Paddle-to-the-Sea
- First edition
- Author: Holling C. Holling
- Published: 1941
- Publisher: Houghton Mifflin

= Paddle-to-the-Sea =

Book by Holling C. Holling

Paddle-to-the-Sea is a 1941 children's book, written and illustrated by American author/artist Holling C. Holling and published by Houghton Mifflin. It was recognized as a Caldecott Honor Book in 1942.

The film Paddle to the Sea, based on this book but omitting many details, was produced by the National Film Board of Canada in 1966, directed by Bill Mason. It was nominated for an Oscar.

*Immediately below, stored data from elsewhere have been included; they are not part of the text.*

/-! ## Arithmetic and logic -/

/-- ADD:G, SUB, ADDX, SUBX, AND, OR, XOR: Rd becomes the result of Rd and the source, read after its pre-decrement; the
flags are the operation's, with a sticky Z for ADDX and SUBX; ADDS and SUBS take Rd as a word and the source
sign-extended, and change no flag; nothing is stored (R201, R203, R204, R206 to R208, R260 to R263). The sticky Z of
SUBX and the borrow of SUB are the spec's resolutions C7 and C6 (log entry 33), the order of the reads its decision D5
(log entry 8). -/
def Obligations.TwoOperandResults : Prop :=
  ∀ (s : State) (src : SrcEA) (rd : Reg),
    let d := (s.readSrc src).2.regN src.size rd
    let v := (s.readSrc src).1
    let c := s.flags.c
    let z := s.flags.z
    let logic := fun r : BitVec src.size.bits => (r, ({ n := r.msb, z := r == 0, v := false, c := c } : Flags))
    let wide := v.signExtend 16
    let word := (s.readSrc src).2.reg rd
    (∃ t, exec (.adds src rd) s = .next t ∧ SourceEffect s src [(rd, word + wide)] s.flags t) ∧
    (∃ t, exec (.subs src rd) s = .next t ∧ SourceEffect s src [(rd, word - wide)] s.flags t) ∧
    ∀ p ∈ ([(.addG src rd, addN d v false), (.sub src rd, subN d v false),
        (.addx src rd, ((addN d v c).1, { (addN d v c).2 with z := z && (addN d v c).2.z })),
        (.subx src rd, ((subN d v c).1, { (subN d v c).2 with z := z && (subN d v c).2.z })),
        (.logAnd src rd, logic (d &&& v)), (.logOr src rd, logic (d ||| v)), (.logXor src rd, logic (d ^^^ v))] :
        List (Instr × (BitVec src.size.bits × Flags))),
      ∃ t, exec p.1 s = .next t ∧
        SourceEffect s src [(rd, mergeReg src.size ((s.readSrc src).2.reg rd) p.2.1)] p.2.2 t

/-- The read-modify-write instructions ADD:Q, NEG, NOT and the shifts and rotates, on a register and on memory: the
operand becomes the result, the address is computed once, a pointer steps once (R91, R202, R225, R264, R265 to R273).
That a misaligned store leaves memory as it was is the spec's decision D10 (R399, log entry 6), where a byte through @-R7
or @R7+ stands D2 (R67, log entry 7). -/
def Obligations.ModifyResults : Prop :=
  ∀ (s : State) (sz : Size) (d : DstEA),
    ∀ p ∈ ([(.addQ1 sz d, fun v _ => addN v 1 false), (.addQ2 sz d, fun v _ => addN v 2 false),
        (.addQm1 sz d, fun v _ => addN v (BitVec.ofInt _ (-1)) false),
        (.addQm2 sz d, fun v _ => addN v (BitVec.ofInt _ (-2)) false),
        (.neg sz d, fun v _ => subN 0 v false),
        (.logNot sz d, fun v f => (~~~v, { n := (~~~v).msb, z := ~~~v == 0, v := false, c := f.c })),
        (.shal sz d, shalN), (.shar sz d, sharN), (.shll sz d, shllN), (.shlr sz d, shlrN),
        (.rotl sz d, rotlN), (.rotr sz d, rotrN), (.rotxl sz d, rotxlN), (.rotxr sz d, rotxrN)] :
        List (Instr × (BitVec sz.bits → Flags → BitVec sz.bits × Flags))),
      ∃ t, exec p.1 s = .next t ∧ ModifyEffect s sz d p.2 t
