theorem step_of_staleFetch {s : State} (hw : s.withoutInstruction = none) (h : s.staleFetch = true) :
    step s = .refused .storeAheadOfFetch := by
  simp only [step, hw, h, if_true]

/-- A store to RAM is noted where the chip's fetch may miss it (R89; log entry 24). -/
theorem State.storeByte_stored {s : State} {a : Addr} (hc : s.chip.ifetchCoherent = false)
    (hr : s.chip.kindAt (s.phys a) = .ram) (v : Byte) : (s.storeByte a v).stored = s.phys a :: s.stored := by
  simp only [State.storeByte, hr, State.noteStore, hc, Bool.false_eq_true, if_false]

/-! ### Refusals of `exec` -/

section
variable {s : State} {src : SrcEA} {rd : Reg}

/-- A word multiplication or division names a pair (R24, U6). -/
theorem exec_oddPair (hw : src.size = .word) (ho : rd.even = false) :
    exec (.mulxu src rd) s = .refused .oddRegisterPair ∧ exec (.divxu src rd) s = .refused .oddRegisterPair := by
  cases src with
  | imm8 data => cases hw
  | imm16 data => simp [exec, execMulxu, execDivxu, ho]
  | reg sz r | mem sz m =>
    obtain rfl : sz = .word := hw
    simp [exec, execMulxu, execDivxu, ho]

/-- A page jump through a register names a pair (R303, R306, U6). -/
theorem exec_oddPagePair (hm : s.mode = .max) (ho : rd.even = false) :
    exec (.pjmpInd rd) s = .refused .oddRegisterPair ∧ exec (.pjsrInd rd) s = .refused .oddRegisterPair := by
  simp [exec, execPjmpInd, execPjsrInd, hm, ho]

theorem exec_noEClock (h : s.chip.hasEClock = false) (m : MemEA) :
    exec (.movtpe rd m) s = .refused .noEClock ∧ exec (.movfpe m rd) s = .refused .noEClock := by
  simp [exec, execMovtpe, execMovfpe, h]

theorem exec_ldc_of_size_ne {cr : CtlReg} (h : src.size ≠ cr.size) :
    exec (.ldc src cr) s = .refused .controlRegisterNotAllowed :=
  if_neg h

theorem State.crModify_of_size_ne {imm : ImmEA} {cr : CtlReg} (h : imm.size ≠ cr.size) (f : Word → Word → Word) :
    s.crModify imm cr f = .refused .controlRegisterNotAllowed :=
  if_neg h

end

/-- Settles O57: the two stops of `step`, the note of a store, and the refusals of `exec`. -/
theorem stopsByName : Obligations.StopsByName := by
  refine ⟨fun s e => step_of_decode_error, fun s i rest k hw hd hc hk hs => ?_,
    fun s a v hc hr => State.storeByte_stored hc hr v, fun s sz r b w t op => ?_, fun s src rd m imm cr => ?_⟩
  · exact step_of_staleFetch hw (State.staleFetch_of_storedAhead hd hc (State.storedAhead_of_mem hk hs))
  · repeat rw [List.forall_mem_cons]
    exact ⟨rfl, rfl, rfl, rfl, rfl, rfl, rfl, rfl, rfl, rfl, List.forall_mem_nil _⟩
  · refine ⟨exec_oddPair, exec_oddPagePair, fun h => exec_noEClock h m, exec_ldc_of_size_ne, fun h => ?_⟩
    repeat rw [List.forall_mem_cons]
    exact ⟨State.crModify_of_size_ne h _, State.crModify_of_size_ne h _, State.crModify_of_size_ne h _,
      List.forall_mem_nil _⟩

end Sys2Proof.Machine

/-! ## The fields of a code

Each field is put into the low bits of a byte in which they are clear (its base), so that base and field are read back.
A row of R113 to R116 is the eight bytes with one base. -/

namespace Sys2Proof

/-! ### Register numbers (R105) -/

/-- A field of `k` bits adds its value to its base. -/
theorem toNat_or_lowField {base x : Byte} {k : Nat} (hb : base.toNat % 2 ^ k = 0) (hx : x.toNat < 2 ^ k) :
    (base ||| x).toNat = base.toNat + x.toNat := by
  rw [BitVec.toNat_or, ← Nat.div_add_mod base.toNat (2 ^ k), hb, Nat.add_zero, Nat.two_pow_add_eq_or_of_lt hx]

theorem Reg.num_lt (r : Reg) : r.num < 8 := by cases r <;> decide

@[simp] theorem Reg.ofNum_num (r : Reg) : Reg.ofNum r.num = r := by cases r <;> rfl

theorem Reg.num_ofNum {n : Nat} (h : n < 8) : (Reg.ofNum n).num = n := by
  interval_cases n <;> rfl

theorem withReg_toNat {base : Byte} (hb : base.toNat % 8 = 0) (r : Reg) :
    (withReg base r).toNat = base.toNat + r.num := by
  have hr : (BitVec.ofNat 8 r.num).toNat = r.num := Nat.mod_eq_of_lt (r.num_lt.trans (by decide))
  rw [withReg, toNat_or_lowField (k := 3) hb (hr.trans_lt r.num_lt), hr]

theorem le_toNat_withReg (base : Byte) (r : Reg) : base.toNat ≤ (withReg base r).toNat := by
  rw [withReg, BitVec.toNat_or]
  exact Nat.left_le_or

@[simp] theorem withReg_row {base : Byte} (hb : base.toNat % 8 = 0) (r : Reg) :
    (withReg base r).toNat / 8 = base.toNat / 8 := by
  have := r.num_lt
  rw [withReg_toNat hb]
  omega

@[simp] theorem withReg_highHalf {base : Byte} (hb : base.toNat % 8 = 0) (r : Reg) :
    (withReg base r).toNat / 16 = base.toNat / 16 := by
  have := withReg_row hb r
  omega

@[simp] theorem regOf_withReg {base : Byte} (hb : base.toNat % 8 = 0) (r : Reg) : regOf (withReg base r) = r := by
  have := r.num_lt
  rw [regOf, withReg_toNat hb, show (base.toNat + r.num) % 8 = r.num by omega, Reg.ofNum_num]

theorem withReg_regOf {base b : Byte} (hb : base.toNat % 8 = 0) (row : b.toNat / 8 = base.toNat / 8) :
    withReg base (regOf b) = b := by
  apply BitVec.eq_of_toNat_eq
  rw [withReg_toNat hb, regOf, Reg.num_ofNum (Nat.mod_lt _ (by decide))]
  omega

theorem exists_eq_withReg {base b : Byte} (hb : base.toNat % 8 = 0) (row : b.toNat / 8 = base.toNat / 8) :
    ∃ r, b = withReg base r :=
  ⟨regOf b, (withReg_regOf hb row).symm⟩

/-! ### The size bit (R106) -/

theorem sizeOf_eq (b : Byte) : sizeOf b = if b.toNat / 8 % 2 = 1 then .word else .byte := by
  simp [sizeOf, BitVec.getLsbD, Nat.testBit_eq_decide_div_mod_eq]

@[simp] theorem sizeOf_withReg {base : Byte} (hb : base.toNat % 8 = 0) (r : Reg) :
    sizeOf (withReg base r) = sizeOf base := by
  rw [sizeOf_eq, sizeOf_eq, withReg_row hb]

theorem toNat_or_sizeBit {base : Byte} (hb : base.toNat % 16 = 0) : (base ||| 0x08).toNat = base.toNat + 8 :=
  toNat_or_lowField (k := 4) hb (by decide)
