-- ==== Sys2Proof/Machine/KeySchedule.lean ====
section
/-! DEFINITION. The Key Schedule (spec/43_key_schedule.md): one step forward, one step backward, the key of round `r`, and
the commands `KNEXT` and `KPREV`. -/

namespace Sys2Proof.Machine

/-- `nextRoundKey(k)` (R135): every byte rotated left by 3. -/
def nextRoundKey (k : B16) : B16 := map16 rotl3 k

/-- `previousRoundKey(k)` (R136): every byte rotated right by 3. -/
def previousRoundKey (k : B16) : B16 := map16 rotr3 k

/-- The key after `n` steps forward. -/
def keyForward (k : B16) : Nat → B16
  | 0 => k
  | n + 1 => nextRoundKey (keyForward k n)

/-- The key after `n` steps backward. -/
def keyBackward (k : B16) : Nat → B16
  | 0 => k
  | n + 1 => previousRoundKey (keyBackward k n)

/-- `roundKeyFor(k, r)` (R137), for `r >= 1`; not defined for `r = 0`. -/
def roundKeyFor (k : B16) : Nat → Option B16
  | 0 => none
  | n + 1 => some (keyForward k n)

/-- `KNEXT` (R139). Its effect depends on no parameter. -/
def execKnext (s : State) : Host.Outcome State Fault Refusal := .next (withKey (nextRoundKey s.key) s)

/-- `KPREV` (R140). -/
def execKprev (s : State) : Host.Outcome State Fault Refusal := .next (withKey (previousRoundKey s.key) s)

end Sys2Proof.Machine
end

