-- ==== Sys2Proof/Certificates/Slice0/Obligations.lean ====
section
/-! DEFINITION. The statements for the provers, each formalising numbered rules of spec/. A statement about a command says
what exec answers and, by an equation of states, that everything it does not name is unchanged. The values of the two OPEN
parameters are never used: a statement that mentions `Config.profile` holds whatever it is. -/

open Sys2Proof Sys2Proof.Machine

/-! ### Encoding -/

/-- spec/30_encoding.md R80, R81, R83, R91: a word decodes to a command exactly when it is that command's word, for every
command with every round count, and the round count stands in bits 23:8 above the opcode. -/
def Obligations.DecodeInvertsEncode : Prop :=
  (∀ (i : Instr) (w : Word), decode w = .command i ↔ w = encode i) ∧
  ∀ r : BitVec 16, (encode (.enc r)).toNat = 256 * r.toNat + 7 ∧ (encode (.dec r)).toNat = 256 * r.toNat + 8

/-- spec/30_encoding.md R83: a word selects a row's command exactly when `w & mask = match`. -/
def Obligations.DecodeFollowsOpcodeMap : Prop :=
  ∀ (w : Word), ∀ row ∈ opcodeRows,
    (w &&& row.mask = row.bits ↔ ∃ i, decode w = .command i ∧ i.mnemonic = row.mnemonic)

/-- spec/95_test_vectors.md, the D-vectors: words written out from the encoding decode as listed there. -/
def Obligations.CommandWordSamples : Prop :=
  decode 0x00000000 = .command .nop ∧ decode 0x00000001 = .command .derive ∧ decode 0x00000002 = .command .pgen ∧
  decode 0x00000003 = .command .renc ∧ decode 0x00000004 = .command .rdec ∧ decode 0x00000005 = .command .knext ∧
  decode 0x00000006 = .command .kprev ∧ decode 0x00FFFF07 = .command (.enc 65535) ∧
  decode 0x00000308 = .command (.dec 3) ∧ decode 0x00000007 = .command (.enc 0) ∧
  decode 0x00000009 = .illegal .opcodeUnassigned ∧ decode 0x00000101 = .illegal .operandNotAllowed ∧
  decode 0x01000007 = .illegal .reservedBitsSet

/-- spec/60_exceptions.md R171 (with R167, R168): the order of checks of a write to `CMD`, each with its whole effect: refused
while a fault is latched; `ILLCMD`; `BADROUNDS`; `KEYLEN`; and in every other case the word's command runs, with no fault. -/
def Obligations.CommandCheckOrder : Prop :=
  ∀ (s : State) (w : Word) (rest : List HostAction), s.pending = .write 0x00 4 w :: rest →
    let illegal := w.toNat / 2 ^ 24 ≠ 0 ∨ w.toNat % 256 > 8 ∨ (w.toNat % 256 ≤ 6 ∧ w.toNat / 256 % 65536 ≠ 0)
    (s.status.fault = true → step s = .next { s with pending := rest, reply := some .err }) ∧
    (s.status.fault = false → illegal →
      step s = .next { s with pending := rest, reply := some .okay, finfo := w,
                              status := { fault := true, cause := some .illcmd } }) ∧
    (s.status.fault = false → w = 0x00000007 ∨ w = 0x00000008 →
      step s = .next { s with pending := rest, reply := some .okay, finfo := w,
                              status := { fault := true, cause := some .badrounds } }) ∧
    (s.status.fault = false → w = 0x00000001 → s.plen.toNat > 16 →
      step s = .next { s with pending := rest, reply := some .okay, finfo := s.plen,
                              status := { fault := true, cause := some .keylen } }) ∧
    (s.status.fault = false → ¬ illegal → w ≠ 0x00000007 → w ≠ 0x00000008 → (w = 0x00000001 → s.plen.toNat ≤ 16) →
      ∃ i t, decode w = .command i ∧ step s = exec i { s with pending := rest, reply := some .okay } ∧ step s = .next t ∧
        t.status = s.status ∧ t.finfo = s.finfo ∧ t.reply = some .okay)

/-! ### The step -/

/-- spec/30_encoding.md R90, spec/20_memory.md R55: with no fault latched, the step of a write to `CMD` of a word that decodes to
a command is `exec` of that command, the answer `OKAY` on the port and the action taken off the host's list. -/
def Obligations.StepRunsDecodedCommand : Prop :=
  ∀ (s : State) (w : Word) (i : Instr) (rest : List HostAction), s.pending = .write 0x00 4 w :: rest →
    s.status.fault = false → decode w = .command i →
    step s = exec i { s with pending := rest, reply := some .okay }

/-- The model's own convention (log entry 4): a row's word placed by `withFetchWord` is the very next command run, from a state
that differs from `s` at most in a fault latch that was cleared. -/
def Obligations.PlacedWordRunsNext : Prop :=
  ∀ (s : State) (w : Word) (i : Instr), decode w = .command i →
    decodeTableWord 32 w.toNat = some i ∧
    ∃ s0 : State, step (s.withFetchWord 32 w.toNat) = exec i s0 ∧ s0.status.fault = false ∧ s0.pending = s.pending ∧
      s0 = { s with status := s0.status, finfo := s0.finfo, reply := some .okay } ∧
      (s.status.fault = false → s0.status = s.status ∧ s0.finfo = s.finfo)

/-- The model's own convention (log entry 2), after spec/10_state.md R36 and spec/20_memory.md R60: with no action of the host to
perform, nothing changes. -/
def Obligations.IdleMachineWaits : Prop := ∀ s : State, s.pending = [] → step s = .next s

/-- spec/10_state.md R36: every register's value after reset, for the state after reset and for a reset taken in any state. -/
def Obligations.ResetGivesEveryRegisterItsValue : Prop :=
  let atReset := fun t : State =>
    (∀ i : Fin 16, t.pass[i] = 0 ∧ t.key[i] = 0 ∧ t.sk[i] = 0 ∧ t.blk[i] = 0) ∧ t.plen = 0 ∧ statusWord t.status = 0 ∧
    ctrlWord t.ctrl = 0 ∧ t.finfo = 0 ∧ (∀ i : Fin 8, t.perm[i] = i ∧ t.iperm[i] = i) ∧ t.status.fault = false ∧
    t.ctrl.ie = false
  atReset State.reset ∧
  ∀ (s : State) (rest : List HostAction), s.pending = .reset :: rest → ∃ t, step s = .next t ∧ atReset t

/-- spec/70_reset_and_hazards.md R191: what each readable offset reads as right after a reset, taken in any state. -/
def Obligations.ReadsAfterReset : Prop :=
  ∀ (s : State) (rest : List HostAction) (off : BitVec 8),
    off.toNat % 4 = 0 → off.toNat < 0x60 → off ≠ 0x00 → off ≠ 0x14 → s.pending = .reset :: .read off 4 :: rest →
    ∃ t, Sys2Proof.core.run 2 s = .next t ∧
      t.reply = some (.data (if off = 0x18 ∨ off = 0x1C then 0x76543210 else 0))

/-- spec/93_implementation_defined.md part 1, spec/70_reset_and_hazards.md R200: no command and no host action ever stops the
machine. -/
def Obligations.NothingStopsTheMachine : Prop :=
  (∀ (i : Instr) (s : State), ∃ t, exec i s = .next t) ∧ ∀ s : State, GoesOn s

A water park based on the book was opened in 2016 in the town of Nipigon, where the fictional journey begins.

== Plot ==
At Lake Nipigon, Ontario, a First Nation boy carves a wooden model of an “Indian” in a canoe. On its side he roughly carves the words "Please put me back in the water. I am Paddle-to-the-Sea" and sets it free to travel the Great Lakes to the Atlantic Ocean. The story follows the progress of the little wooden canoe and paddler on their journey. It travels the Nipigon River wedged in a log of wood, and is rescued by a French-Canadian lumberjack just as it is going under the saw. He puts it back in the water. It is picked up several more times, but the inscription is always obeyed. At one point, a man finds the inscription very worn and adds a metal plate bearing similar words. As the canoe travels, those who send it on its way scratch their locations on the metal plate. It traverses all five Great Lakes (including going over Niagara Falls) and the St. Lawrence River. Finally after four years it arrives off Newfoundland at the Atlantic Ocean. There it is retrieved for the last time in the nets of a French trawler on the Grand Banks, and is taken to France. Its long journey is written up in a French newspaper. A copy arrives at the sawmill on the Nipigon River, sent from France by the cousin of the lumberjack. By chance, the original maker, now a grown man, is working there as a local guide and he also sees the newspaper. He recognizes his handiwork, but does not draw attention to it, and the book ends with his words of pride, spoken only to himself.

Each movement of the canoe is celebrated by a short chapter, suitable for reading aloud to a child and decorated with black-and-white sketches and at least one full-page watercolor, all by the author. The sketches accompany the larger story and tell smaller narrative stories of their own: for example, one sketch demonstrates how a sawmill works by visually outlining the progress of a log of timber towards a mechanical saw.